Dei, who is chair of equity in education for the Ontario Institute for Studies In Education (OISE) at the University of Toronto, was one of several panellists at a heated forum last night called “Making the Grade: Are We Failing Our Black Youth?” The town hall-style meeting at the St. Lawrence Centre on Front St. drew a standing-room-only crowd and left dozens more disappointed in the lobby, unable to enter because of fire regulations.
“Are we failing black youth? Yes, yes, yes,” said Dei, who has done extensive research on why black teens often feel disengaged in Toronto high schools. “The curriculum doesn’t reflect their lives, there are too few black teachers and the zero tolerance policies stigmatize them.
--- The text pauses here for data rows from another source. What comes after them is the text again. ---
-- ==== Sys2Proof/Machine/Core.lean ====
section
/-! DEFINITION. The machine as the host's interface takes it. -/

def Sys2Proof.core : Host.Core :=
  { State := Sys2Proof.Machine.State
    Fault := Sys2Proof.Machine.Fault
    Refusal := Sys2Proof.Machine.Refusal
    step := Sys2Proof.Machine.step
    reset := Sys2Proof.Machine.State.reset }
end

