/-- A row of the table: in state `q` with INIT_DONE = `d`, the event `e` gives the outputs, the next state and the
next INIT_DONE. Each record and each descriptor is written out as R76 and R81 print it. -/
inductive TableRow (p : Params) : SeqState → Bool → Event → List Output → SeqState → Bool → Prop where
  /-- The first INIT. -/
  | initFirst (q : SeqState) :
      TableRow p q false (.hostReq 0x000000) [.timerCreate, .cpl ⟨0x0, .ok, 0, 0, 0⟩] q true
  /-- A repeated INIT. -/
  | initAgain (q : SeqState) :
      TableRow p q true (.hostReq 0x000000) [.cpl ⟨0x0, .ok, 0, 0, 0⟩] q true
  /-- READ_USER_REG accepted. -/
  | userReg :
      TableRow p .idle true (.hostReq 0x100000)
        [.busReq [⟨p.slaveAddr, .write, 1, false, [0xE7]⟩, ⟨p.slaveAddr, .read, 1, true, []⟩]] .uregXfer true
  /-- READ_DEVICE_ID accepted. -/
  | deviceId :
      TableRow p .idle true (.hostReq 0x200000)
        [.busReq [⟨p.slaveAddr, .write, 2, false, [0xFA, 0x0F]⟩, ⟨p.slaveAddr, .read, 8, true, []⟩]] .idSeq1 true
  /-- READ_HUMIDITY accepted. -/
  | humidity :
      TableRow p .idle true (.hostReq 0x300000)
        [.busReq [⟨p.slaveAddr, .write, 1, true, [0xE5]⟩]] .humCmdSent true
  /-- READ_TEMPERATURE accepted. -/
  | temperature :
      TableRow p .idle true (.hostReq 0x400000)
        [.busReq [⟨p.slaveAddr, .write, 1, false, [tempCmdByte p.tempCmd]⟩, ⟨p.slaveAddr, .read, 2, true, []⟩]]
        .tempXfer true
  /-- READ_USER_REG refused BUSY. -/
  | userRegBusy (q : SeqState) (d : Bool) (h : q ≠ .idle) :
      TableRow p q d (.hostReq 0x100000) [.cpl ⟨0x1, .busy, 0, 0, 0⟩] q d
  /-- READ_DEVICE_ID refused BUSY. -/
  | deviceIdBusy (q : SeqState) (d : Bool) (h : q ≠ .idle) :
      TableRow p q d (.hostReq 0x200000) [.cpl ⟨0x2, .busy, 0, 0, 0⟩] q d
  /-- READ_HUMIDITY refused BUSY. -/
  | humidityBusy (q : SeqState) (d : Bool) (h : q ≠ .idle) :
      TableRow p q d (.hostReq 0x300000) [.cpl ⟨0x3, .busy, 0, 0xFFFF, -1⟩] q d
  /-- READ_TEMPERATURE refused BUSY. -/
  | temperatureBusy (q : SeqState) (d : Bool) (h : q ≠ .idle) :
      TableRow p q d (.hostReq 0x400000) [.cpl ⟨0x4, .busy, 0, 0, -1⟩] q d
  /-- READ_USER_REG refused NOT_INIT. -/
  | userRegNotInit :
      TableRow p .idle false (.hostReq 0x100000) [.cpl ⟨0x1, .notInit, 0, 0, 0⟩] .idle false
  /-- READ_DEVICE_ID refused NOT_INIT. -/
  | deviceIdNotInit :
      TableRow p .idle false (.hostReq 0x200000) [.cpl ⟨0x2, .notInit, 0, 0, 0⟩] .idle false
  /-- READ_HUMIDITY refused NOT_INIT. -/
  | humidityNotInit :
      TableRow p .idle false (.hostReq 0x300000) [.cpl ⟨0x3, .notInit, 0, 0xFFFF, -1⟩] .idle false
  /-- READ_TEMPERATURE refused NOT_INIT. -/
  | temperatureNotInit :
      TableRow p .idle false (.hostReq 0x400000) [.cpl ⟨0x4, .notInit, 0, 0, -1⟩] .idle false
  /-- CRC_UPDATE, in every state. -/
  | crcUpdate (q : SeqState) (d : Bool) (state byte : Byte) :
      TableRow p q d (.hostReq (0x80#8 ++ state ++ byte)) [.cpl ⟨0x8, .ok, crc8Update state byte, 0, 0⟩] q d
  /-- CRC_COMPUTE16, in every state. -/
  | crcCompute16 (q : SeqState) (d : Bool) (value : RawCode) :
      TableRow p q d (.hostReq (0x90#8 ++ value)) [.cpl ⟨0x9, .ok, compute16 value, 0, 0⟩] q d
  /-- An illegal word, in every state. -/
  | illegal (q : SeqState) (d : Bool) (w : ReqWord) (h : IllegalWord w) :
      TableRow p q d (.hostReq w) [.cpl ⟨w.extractLsb' 20 4, .illegal, 0, 0, 0⟩] q d
  /-- The user register arrives. -/
  | userRegOk (d : Bool) (b : Byte) :
      TableRow p .uregXfer d (.busDone true [b]) [.cpl ⟨0x1, .ok, b, 0, 0⟩] .idle d
  /-- The user-register transaction fails. -/
  | userRegFail (d : Bool) (rdata : List Byte) :
      TableRow p .uregXfer d (.busDone false rdata) [.cpl ⟨0x1, .busError, 0, 0, 0⟩] .idle d
  /-- Identifier sequence 1 passes CheckId1. -/
  | idSeq1Pass (d : Bool) (b0 b1 b2 b3 b4 b5 b6 b7 : Byte)
      (h : checkId1 #v[b0, b1, b2, b3, b4, b5, b6, b7] = true) :
      TableRow p .idSeq1 d (.busDone true [b0, b1, b2, b3, b4, b5, b6, b7])
        [.busReq [⟨p.slaveAddr, .write, 2, false, [0xFC, 0xC9]⟩, ⟨p.slaveAddr, .read, 6, true, []⟩]] .idSeq2 d
  /-- Identifier sequence 1 fails CheckId1. -/
  | idSeq1Corrupt (d : Bool) (b0 b1 b2 b3 b4 b5 b6 b7 : Byte)
      (h : checkId1 #v[b0, b1, b2, b3, b4, b5, b6, b7] = false) :
      TableRow p .idSeq1 d (.busDone true [b0, b1, b2, b3, b4, b5, b6, b7])
        [.cpl ⟨0x2, .dataCorruption, 0, 0, 0⟩] .idle d
  /-- The transaction of identifier sequence 1 fails. -/
  | idSeq1Fail (d : Bool) (rdata : List Byte) :
      TableRow p .idSeq1 d (.busDone false rdata) [.cpl ⟨0x2, .busError, 0, 0, 0⟩] .idle d
  /-- Identifier sequence 2 passes CheckId2. -/
  | idSeq2Pass (d : Bool) (b0 b1 b2 b3 b4 b5 : Byte)
      (h : checkId2 p.id2CrcChain #v[b0, b1, b2, b3, b4, b5] = true) :
      TableRow p .idSeq2 d (.busDone true [b0, b1, b2, b3, b4, b5]) [.cpl ⟨0x2, .ok, b0, 0, 0⟩] .idle d
  /-- Identifier sequence 2 fails CheckId2. -/
  | idSeq2Corrupt (d : Bool) (b0 b1 b2 b3 b4 b5 : Byte)
      (h : checkId2 p.id2CrcChain #v[b0, b1, b2, b3, b4, b5] = false) :
      TableRow p .idSeq2 d (.busDone true [b0, b1, b2, b3, b4, b5])
        [.cpl ⟨0x2, .dataCorruption, 0, 0, 0⟩] .idle d
  /-- The transaction of identifier sequence 2 fails. -/
  | idSeq2Fail (d : Bool) (rdata : List Byte) :
      TableRow p .idSeq2 d (.busDone false rdata) [.cpl ⟨0x2, .busError, 0, 0, 0⟩] .idle d
  /-- The humidity command is written: the timer gate. -/
  | humCommandOk (d : Bool) :
      TableRow p .humCmdSent d (.busDone true []) [.timerStart 25 .ctxHum] .humWaitSettle d
  /-- The humidity command's transaction fails: failure point 1. -/
  | humCommandFail (d : Bool) (rdata : List Byte) :
      TableRow p .humCmdSent d (.busDone false rdata) [.cpl ⟨0x3, .busError, 0, 0xFFFF, -1⟩] .idle d
  /-- The settle delay ends: the 3-byte read. -/
  | settled (d : Bool) (payload : Payload) :
      TableRow p .humWaitSettle d (.timerExpired payload)
        [.busReq [⟨p.slaveAddr, .read, 3, true, []⟩]] .humReading d
  /-- A humidity read that passes its check. -/
  | humReadOk (d : Bool) (b0 b1 c : Byte) (h : checkMeasurement b0 b1 c = true) :
      TableRow p .humReading d (.busDone true [b0, b1, c])
        [.cpl ⟨0x3, .ok, 0, reportedRaw p.humRawReport (b0 ++ b1), convH ((b0 ++ b1) &&& 0xFFFC)⟩] .idle d
  /-- A humidity read that fails its check: failure point 3. -/
  | humReadCorrupt (d : Bool) (b0 b1 c : Byte) (h : checkMeasurement b0 b1 c = false) :
      TableRow p .humReading d (.busDone true [b0, b1, c])
        [.cpl ⟨0x3, .dataCorruption, 0, 0xFFFF, -1⟩] .idle d
  /-- The humidity read's transaction fails: failure point 2. -/
  | humReadFail (d : Bool) (rdata : List Byte) :
      TableRow p .humReading d (.busDone false rdata) [.cpl ⟨0x3, .busError, 0, 0xFFFF, -1⟩] .idle d
  /-- A temperature read. -/
  | tempOk (d : Bool) (b0 b1 : Byte) :
      TableRow p .tempXfer d (.busDone true [b0, b1]) [.cpl ⟨0x4, .ok, 0, b0 ++ b1, convT (b0 ++ b1)⟩] .idle d
  /-- The temperature transaction fails. -/
  | tempFail (d : Bool) (rdata : List Byte) :
      TableRow p .tempXfer d (.busDone false rdata) [.cpl ⟨0x4, .busError, 0, 0, -1⟩] .idle d

end Sys2Proof.Machine
end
“The dropout rates don’t tell the whole story: black students are being pushed out.”
Cheers broke out when Dei called for the creation of experimental black-focused schools that would have more black teachers, guidance counsellors, Africa-centric curriculum and more open discussion of race.
“These schools would be very different from the segregated schools of the South, because those were designed to disconnect blacks,” Dei said in an interview.
“These schools would be created to address a problem and they would be open to students of any colour.”
Dei was reviving an idea first raised in 1991 when Ontario’s Royal Commission on Learning urged school boards to set up alternative black-focused schools to address the lower graduation rates among black students.
“Black students tell me they graduate from high school without ever being taught by a visible-minority teacher,” said Dei. “Some speak of the low expectations teachers have of them. Some say the schools are just not welcoming.”
Speaker after speaker supported his case.
Kyse Stoddard, 21, who graduated from Cedarbrae Collegiate two years ago, said he had attended three city high schools and had only one black vice-principal and one black teacher.
“Those numbers really need to increase, because black kids need to see success around them and a black teacher is a role model you can relate to,” said Stoddard, who now works with the Malvern Youth Community Employment Program.
Panellist Jasmine Zine said she was a high school dropout because she felt so marginalized as a black student, but went on to enter university as a mature student and has worked with Dei as a researcher.
“They say black students are ‘at risk’ because they’re seen as minorities, yet so-called minorities represent a majority now in Toronto. We should not be pushed out and displaced into the margins.”
Semhar Woldeyesus, 19, said guidance counsellors at her high school steered her away from university despite good marks, and she dropped out. It was only at the insistence of her father, a math teacher, that she finished her diploma at night school and she now is a first-year student at the University of Toronto.
“Everyone knows a lot of guidance counsellors are biased against black students. They need better training.”
The Toronto District School Board only recently decided to start gathering statistics on student performance based on race for the first time since 1991, when the board of education for the old city of Toronto found black students dropped out at a higher rate than students of other racial backgrounds.
The forum was sponsored by the St. Lawrence Centre Forum and CHIN Radio & TV.